═════ RECORDS SHOWN ═════

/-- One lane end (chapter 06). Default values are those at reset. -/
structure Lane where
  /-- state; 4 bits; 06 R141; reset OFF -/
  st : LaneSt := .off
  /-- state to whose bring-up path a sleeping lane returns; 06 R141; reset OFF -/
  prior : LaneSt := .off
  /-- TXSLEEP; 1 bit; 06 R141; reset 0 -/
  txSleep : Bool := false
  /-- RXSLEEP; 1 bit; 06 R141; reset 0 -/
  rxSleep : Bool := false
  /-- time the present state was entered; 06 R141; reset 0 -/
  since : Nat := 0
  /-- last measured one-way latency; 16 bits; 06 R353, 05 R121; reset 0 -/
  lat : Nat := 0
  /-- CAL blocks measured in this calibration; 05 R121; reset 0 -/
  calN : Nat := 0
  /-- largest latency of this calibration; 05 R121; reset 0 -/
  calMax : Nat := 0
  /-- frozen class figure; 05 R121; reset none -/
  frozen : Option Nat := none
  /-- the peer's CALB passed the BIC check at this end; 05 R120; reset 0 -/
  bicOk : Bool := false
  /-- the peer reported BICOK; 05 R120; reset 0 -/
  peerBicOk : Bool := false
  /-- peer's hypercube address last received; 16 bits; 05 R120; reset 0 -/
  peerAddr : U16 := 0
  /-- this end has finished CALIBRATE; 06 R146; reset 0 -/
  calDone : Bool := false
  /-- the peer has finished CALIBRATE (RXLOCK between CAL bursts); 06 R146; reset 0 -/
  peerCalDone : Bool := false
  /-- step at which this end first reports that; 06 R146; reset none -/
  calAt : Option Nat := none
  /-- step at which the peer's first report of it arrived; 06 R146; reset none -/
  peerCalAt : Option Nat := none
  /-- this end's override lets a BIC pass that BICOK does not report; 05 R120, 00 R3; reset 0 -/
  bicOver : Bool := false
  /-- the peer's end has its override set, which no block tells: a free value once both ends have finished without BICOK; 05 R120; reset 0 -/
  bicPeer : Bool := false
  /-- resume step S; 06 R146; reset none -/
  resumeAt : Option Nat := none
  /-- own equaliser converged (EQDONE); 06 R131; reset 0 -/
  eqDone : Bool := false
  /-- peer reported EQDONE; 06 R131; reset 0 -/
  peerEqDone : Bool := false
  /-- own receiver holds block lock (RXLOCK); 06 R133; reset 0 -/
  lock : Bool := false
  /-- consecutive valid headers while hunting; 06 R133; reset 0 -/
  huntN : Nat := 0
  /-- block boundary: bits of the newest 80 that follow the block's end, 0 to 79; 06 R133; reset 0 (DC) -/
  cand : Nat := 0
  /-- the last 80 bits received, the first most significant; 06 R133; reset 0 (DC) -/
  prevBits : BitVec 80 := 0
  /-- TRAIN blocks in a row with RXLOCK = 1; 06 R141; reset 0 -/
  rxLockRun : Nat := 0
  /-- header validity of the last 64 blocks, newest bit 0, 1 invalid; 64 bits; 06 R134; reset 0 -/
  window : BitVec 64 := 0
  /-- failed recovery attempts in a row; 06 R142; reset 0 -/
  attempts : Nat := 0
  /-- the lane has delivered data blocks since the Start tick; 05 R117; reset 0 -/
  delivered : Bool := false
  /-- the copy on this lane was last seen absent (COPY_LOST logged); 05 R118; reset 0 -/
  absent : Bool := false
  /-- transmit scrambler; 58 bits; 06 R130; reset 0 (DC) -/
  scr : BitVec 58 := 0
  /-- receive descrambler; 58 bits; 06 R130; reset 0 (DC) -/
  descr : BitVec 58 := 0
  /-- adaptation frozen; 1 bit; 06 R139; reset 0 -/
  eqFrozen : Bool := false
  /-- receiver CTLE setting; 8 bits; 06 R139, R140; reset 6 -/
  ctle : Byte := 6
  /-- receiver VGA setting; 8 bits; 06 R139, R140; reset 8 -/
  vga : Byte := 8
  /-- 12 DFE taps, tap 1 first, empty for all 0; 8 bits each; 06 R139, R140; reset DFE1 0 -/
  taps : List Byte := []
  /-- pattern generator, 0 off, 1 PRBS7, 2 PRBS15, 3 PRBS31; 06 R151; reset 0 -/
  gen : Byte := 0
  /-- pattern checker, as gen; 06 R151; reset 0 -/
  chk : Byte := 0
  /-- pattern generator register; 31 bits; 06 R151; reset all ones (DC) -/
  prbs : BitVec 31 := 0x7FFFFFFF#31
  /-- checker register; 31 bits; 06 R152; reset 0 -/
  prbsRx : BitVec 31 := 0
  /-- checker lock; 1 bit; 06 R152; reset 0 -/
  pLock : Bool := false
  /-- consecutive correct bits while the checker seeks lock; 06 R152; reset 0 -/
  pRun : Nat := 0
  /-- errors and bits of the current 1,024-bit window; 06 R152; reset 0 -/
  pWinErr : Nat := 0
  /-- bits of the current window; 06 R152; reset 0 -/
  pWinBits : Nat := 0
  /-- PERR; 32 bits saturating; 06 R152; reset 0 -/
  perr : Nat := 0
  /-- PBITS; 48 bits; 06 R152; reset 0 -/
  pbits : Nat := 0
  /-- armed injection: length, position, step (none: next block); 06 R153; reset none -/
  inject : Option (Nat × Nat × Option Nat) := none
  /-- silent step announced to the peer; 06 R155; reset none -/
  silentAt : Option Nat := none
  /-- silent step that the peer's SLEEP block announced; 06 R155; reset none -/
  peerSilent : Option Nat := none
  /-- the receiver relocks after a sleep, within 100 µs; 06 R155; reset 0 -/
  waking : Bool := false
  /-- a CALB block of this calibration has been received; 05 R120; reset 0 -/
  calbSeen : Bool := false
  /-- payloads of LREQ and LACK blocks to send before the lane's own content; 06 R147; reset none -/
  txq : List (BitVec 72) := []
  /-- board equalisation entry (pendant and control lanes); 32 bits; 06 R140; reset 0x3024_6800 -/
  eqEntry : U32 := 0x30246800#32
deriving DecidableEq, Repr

═════
═════ RECORDS SHOWN ═════

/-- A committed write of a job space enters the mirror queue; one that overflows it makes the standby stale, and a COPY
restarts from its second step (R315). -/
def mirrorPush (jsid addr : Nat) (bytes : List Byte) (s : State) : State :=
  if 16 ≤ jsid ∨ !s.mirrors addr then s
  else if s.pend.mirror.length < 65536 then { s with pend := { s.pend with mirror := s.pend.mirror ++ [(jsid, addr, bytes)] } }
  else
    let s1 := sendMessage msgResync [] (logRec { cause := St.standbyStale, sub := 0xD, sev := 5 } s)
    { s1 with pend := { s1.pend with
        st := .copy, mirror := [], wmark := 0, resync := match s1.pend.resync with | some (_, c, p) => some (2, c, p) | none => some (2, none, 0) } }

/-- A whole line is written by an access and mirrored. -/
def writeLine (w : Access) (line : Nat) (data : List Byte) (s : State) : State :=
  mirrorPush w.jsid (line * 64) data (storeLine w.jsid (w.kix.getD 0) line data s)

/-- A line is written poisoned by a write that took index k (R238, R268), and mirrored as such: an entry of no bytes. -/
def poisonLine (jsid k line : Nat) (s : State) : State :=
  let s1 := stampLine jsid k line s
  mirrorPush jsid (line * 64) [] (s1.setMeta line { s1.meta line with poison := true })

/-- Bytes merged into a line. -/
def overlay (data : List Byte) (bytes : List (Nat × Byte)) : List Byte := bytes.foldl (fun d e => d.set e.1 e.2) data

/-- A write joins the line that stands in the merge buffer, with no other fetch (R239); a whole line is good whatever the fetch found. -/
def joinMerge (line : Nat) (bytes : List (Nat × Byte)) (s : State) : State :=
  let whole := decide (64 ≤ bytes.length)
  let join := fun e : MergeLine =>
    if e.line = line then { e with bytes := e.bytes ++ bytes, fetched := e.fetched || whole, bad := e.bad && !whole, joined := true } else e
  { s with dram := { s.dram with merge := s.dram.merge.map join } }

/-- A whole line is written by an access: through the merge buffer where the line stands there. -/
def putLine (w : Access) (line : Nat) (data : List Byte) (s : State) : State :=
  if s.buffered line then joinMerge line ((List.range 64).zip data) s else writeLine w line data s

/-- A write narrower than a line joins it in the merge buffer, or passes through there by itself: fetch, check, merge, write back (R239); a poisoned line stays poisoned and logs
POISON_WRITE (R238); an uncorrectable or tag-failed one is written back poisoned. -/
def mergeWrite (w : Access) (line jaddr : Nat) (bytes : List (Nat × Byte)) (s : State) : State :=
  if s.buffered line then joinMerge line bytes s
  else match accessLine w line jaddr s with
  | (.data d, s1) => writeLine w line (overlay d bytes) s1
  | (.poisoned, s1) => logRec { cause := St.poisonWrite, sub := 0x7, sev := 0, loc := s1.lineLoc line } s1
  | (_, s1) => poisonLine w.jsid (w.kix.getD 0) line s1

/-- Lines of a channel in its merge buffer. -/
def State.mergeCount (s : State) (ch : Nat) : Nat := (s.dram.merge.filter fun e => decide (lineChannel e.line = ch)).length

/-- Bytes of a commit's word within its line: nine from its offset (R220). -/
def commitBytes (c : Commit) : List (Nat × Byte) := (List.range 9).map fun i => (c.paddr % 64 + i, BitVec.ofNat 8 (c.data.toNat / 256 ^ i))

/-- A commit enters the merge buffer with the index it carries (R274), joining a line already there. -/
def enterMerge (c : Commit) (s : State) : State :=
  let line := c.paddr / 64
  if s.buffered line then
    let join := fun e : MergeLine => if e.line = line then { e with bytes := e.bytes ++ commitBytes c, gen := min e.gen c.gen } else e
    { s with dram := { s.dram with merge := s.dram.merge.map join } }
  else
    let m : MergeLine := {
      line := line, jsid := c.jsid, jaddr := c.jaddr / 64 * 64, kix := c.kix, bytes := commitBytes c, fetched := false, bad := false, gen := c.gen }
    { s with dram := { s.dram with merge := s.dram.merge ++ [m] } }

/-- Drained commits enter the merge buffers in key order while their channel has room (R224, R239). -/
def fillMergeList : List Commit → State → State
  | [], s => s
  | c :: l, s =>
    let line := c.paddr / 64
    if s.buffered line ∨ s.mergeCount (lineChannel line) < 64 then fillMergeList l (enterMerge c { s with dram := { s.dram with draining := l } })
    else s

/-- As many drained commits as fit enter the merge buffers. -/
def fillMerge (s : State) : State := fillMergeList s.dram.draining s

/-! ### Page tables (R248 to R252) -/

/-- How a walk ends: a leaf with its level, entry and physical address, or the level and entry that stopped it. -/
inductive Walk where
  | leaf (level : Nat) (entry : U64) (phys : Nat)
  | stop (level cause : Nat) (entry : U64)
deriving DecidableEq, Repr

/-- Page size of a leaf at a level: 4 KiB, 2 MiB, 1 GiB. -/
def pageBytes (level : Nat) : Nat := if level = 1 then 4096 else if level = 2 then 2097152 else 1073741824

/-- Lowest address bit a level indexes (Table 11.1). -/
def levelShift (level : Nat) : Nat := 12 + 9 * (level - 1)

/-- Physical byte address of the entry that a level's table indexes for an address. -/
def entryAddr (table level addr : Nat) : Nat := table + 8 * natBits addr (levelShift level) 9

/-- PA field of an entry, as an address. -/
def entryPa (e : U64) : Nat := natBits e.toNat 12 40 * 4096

═════

* _INSTRUCTIONS TO FOLLOW_
In the listing above, locate the line containing "def pageBytes (level" and the line containing "def levelShift (level", then transcribe both and every line between them verbatim.

* _ANSWER SECTION_
def pageBytes (level : Nat) : Nat := if level = 1 then 4096 else if level = 2 then 2097152 else 1073741824

/-- Lowest address bit a level indexes (Table 11.1). -/
def levelShift (level : Nat) : Nat := 12 + 9 * (level - 1)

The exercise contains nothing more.